[WHAT TO DO]: Give the number of lines in the data that contain "spec", and nothing more.

[MATERIAL PROVIDED]:
=== Section Start ===

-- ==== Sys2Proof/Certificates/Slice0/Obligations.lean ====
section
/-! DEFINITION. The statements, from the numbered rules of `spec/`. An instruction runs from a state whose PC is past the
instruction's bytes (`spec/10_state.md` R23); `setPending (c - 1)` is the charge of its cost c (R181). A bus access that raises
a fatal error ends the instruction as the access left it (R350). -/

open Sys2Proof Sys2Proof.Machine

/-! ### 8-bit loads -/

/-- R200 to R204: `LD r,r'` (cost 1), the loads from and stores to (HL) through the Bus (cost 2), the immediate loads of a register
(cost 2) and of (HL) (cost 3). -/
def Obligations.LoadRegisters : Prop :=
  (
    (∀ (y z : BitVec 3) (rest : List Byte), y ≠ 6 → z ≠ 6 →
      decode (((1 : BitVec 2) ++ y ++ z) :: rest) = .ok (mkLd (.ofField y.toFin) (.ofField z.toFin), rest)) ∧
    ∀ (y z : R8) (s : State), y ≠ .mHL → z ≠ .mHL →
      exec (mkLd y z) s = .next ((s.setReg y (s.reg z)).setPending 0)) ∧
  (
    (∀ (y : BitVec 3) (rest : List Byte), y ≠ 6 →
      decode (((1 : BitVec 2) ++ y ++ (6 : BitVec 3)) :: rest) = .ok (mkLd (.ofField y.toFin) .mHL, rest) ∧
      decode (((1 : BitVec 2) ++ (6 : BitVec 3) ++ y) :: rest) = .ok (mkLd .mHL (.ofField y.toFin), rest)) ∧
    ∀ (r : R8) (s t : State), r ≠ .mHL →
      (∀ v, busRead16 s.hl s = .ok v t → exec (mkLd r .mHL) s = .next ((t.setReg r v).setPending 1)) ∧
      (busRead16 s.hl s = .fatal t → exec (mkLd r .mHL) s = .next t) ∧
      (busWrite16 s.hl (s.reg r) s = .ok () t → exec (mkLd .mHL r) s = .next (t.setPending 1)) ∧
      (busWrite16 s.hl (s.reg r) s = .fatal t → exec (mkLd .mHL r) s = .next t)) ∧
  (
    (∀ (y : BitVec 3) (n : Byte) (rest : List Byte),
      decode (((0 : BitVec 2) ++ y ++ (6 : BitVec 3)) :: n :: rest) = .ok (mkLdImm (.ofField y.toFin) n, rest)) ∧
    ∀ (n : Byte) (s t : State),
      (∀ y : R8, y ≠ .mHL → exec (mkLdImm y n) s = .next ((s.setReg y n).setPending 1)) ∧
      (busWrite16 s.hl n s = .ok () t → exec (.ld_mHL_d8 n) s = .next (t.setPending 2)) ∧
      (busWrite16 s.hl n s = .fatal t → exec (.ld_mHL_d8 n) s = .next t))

=== Section End ===
=== Section Start ===

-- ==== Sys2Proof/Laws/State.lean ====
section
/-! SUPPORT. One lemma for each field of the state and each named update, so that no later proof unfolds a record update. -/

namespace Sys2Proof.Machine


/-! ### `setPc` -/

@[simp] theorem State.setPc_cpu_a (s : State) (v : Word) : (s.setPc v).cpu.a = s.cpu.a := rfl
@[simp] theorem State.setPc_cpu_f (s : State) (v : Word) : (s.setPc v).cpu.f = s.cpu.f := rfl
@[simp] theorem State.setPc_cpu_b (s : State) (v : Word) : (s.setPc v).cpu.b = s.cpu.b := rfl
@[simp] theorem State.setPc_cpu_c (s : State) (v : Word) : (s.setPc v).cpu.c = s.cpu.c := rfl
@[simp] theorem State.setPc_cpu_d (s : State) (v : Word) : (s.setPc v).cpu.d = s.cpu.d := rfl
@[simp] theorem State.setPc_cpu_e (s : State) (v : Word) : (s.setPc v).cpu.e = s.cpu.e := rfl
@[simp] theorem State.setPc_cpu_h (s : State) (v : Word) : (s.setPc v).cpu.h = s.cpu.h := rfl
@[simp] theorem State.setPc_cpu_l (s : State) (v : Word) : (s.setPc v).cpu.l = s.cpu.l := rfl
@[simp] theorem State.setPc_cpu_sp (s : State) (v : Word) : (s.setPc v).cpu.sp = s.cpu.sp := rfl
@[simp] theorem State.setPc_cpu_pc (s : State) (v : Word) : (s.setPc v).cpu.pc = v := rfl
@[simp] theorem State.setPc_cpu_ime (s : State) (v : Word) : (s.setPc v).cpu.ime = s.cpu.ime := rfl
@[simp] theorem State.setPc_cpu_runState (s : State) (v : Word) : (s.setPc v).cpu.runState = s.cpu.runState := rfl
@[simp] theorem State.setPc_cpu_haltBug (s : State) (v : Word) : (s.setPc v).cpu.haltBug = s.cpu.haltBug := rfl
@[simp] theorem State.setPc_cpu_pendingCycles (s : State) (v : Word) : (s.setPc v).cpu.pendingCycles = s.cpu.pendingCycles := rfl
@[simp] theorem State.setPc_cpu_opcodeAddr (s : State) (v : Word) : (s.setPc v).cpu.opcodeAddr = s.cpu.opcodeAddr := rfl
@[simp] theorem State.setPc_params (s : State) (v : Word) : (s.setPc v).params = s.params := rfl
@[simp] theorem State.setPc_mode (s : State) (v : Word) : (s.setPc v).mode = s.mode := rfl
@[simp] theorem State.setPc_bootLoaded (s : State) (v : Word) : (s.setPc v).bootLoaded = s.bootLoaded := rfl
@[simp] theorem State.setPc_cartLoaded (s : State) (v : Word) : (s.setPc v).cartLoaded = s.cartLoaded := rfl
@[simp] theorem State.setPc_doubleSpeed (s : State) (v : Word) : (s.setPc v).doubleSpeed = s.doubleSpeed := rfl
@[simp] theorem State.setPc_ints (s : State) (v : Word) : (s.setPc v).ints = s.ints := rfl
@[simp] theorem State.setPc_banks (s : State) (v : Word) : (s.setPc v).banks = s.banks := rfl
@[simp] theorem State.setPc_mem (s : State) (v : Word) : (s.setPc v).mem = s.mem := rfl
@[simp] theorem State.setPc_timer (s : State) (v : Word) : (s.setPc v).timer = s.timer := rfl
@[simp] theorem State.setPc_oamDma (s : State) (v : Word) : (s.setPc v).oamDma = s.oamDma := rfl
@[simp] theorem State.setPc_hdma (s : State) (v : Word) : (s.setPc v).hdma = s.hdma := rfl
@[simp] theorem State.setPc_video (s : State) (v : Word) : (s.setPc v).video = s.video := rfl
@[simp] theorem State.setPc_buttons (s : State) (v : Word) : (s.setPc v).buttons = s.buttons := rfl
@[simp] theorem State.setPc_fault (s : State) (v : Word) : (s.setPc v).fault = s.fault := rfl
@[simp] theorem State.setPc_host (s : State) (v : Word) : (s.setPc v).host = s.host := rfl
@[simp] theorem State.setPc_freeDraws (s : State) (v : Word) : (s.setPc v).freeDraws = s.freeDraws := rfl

=== Section End ===

[TASK RESPONSE]: 2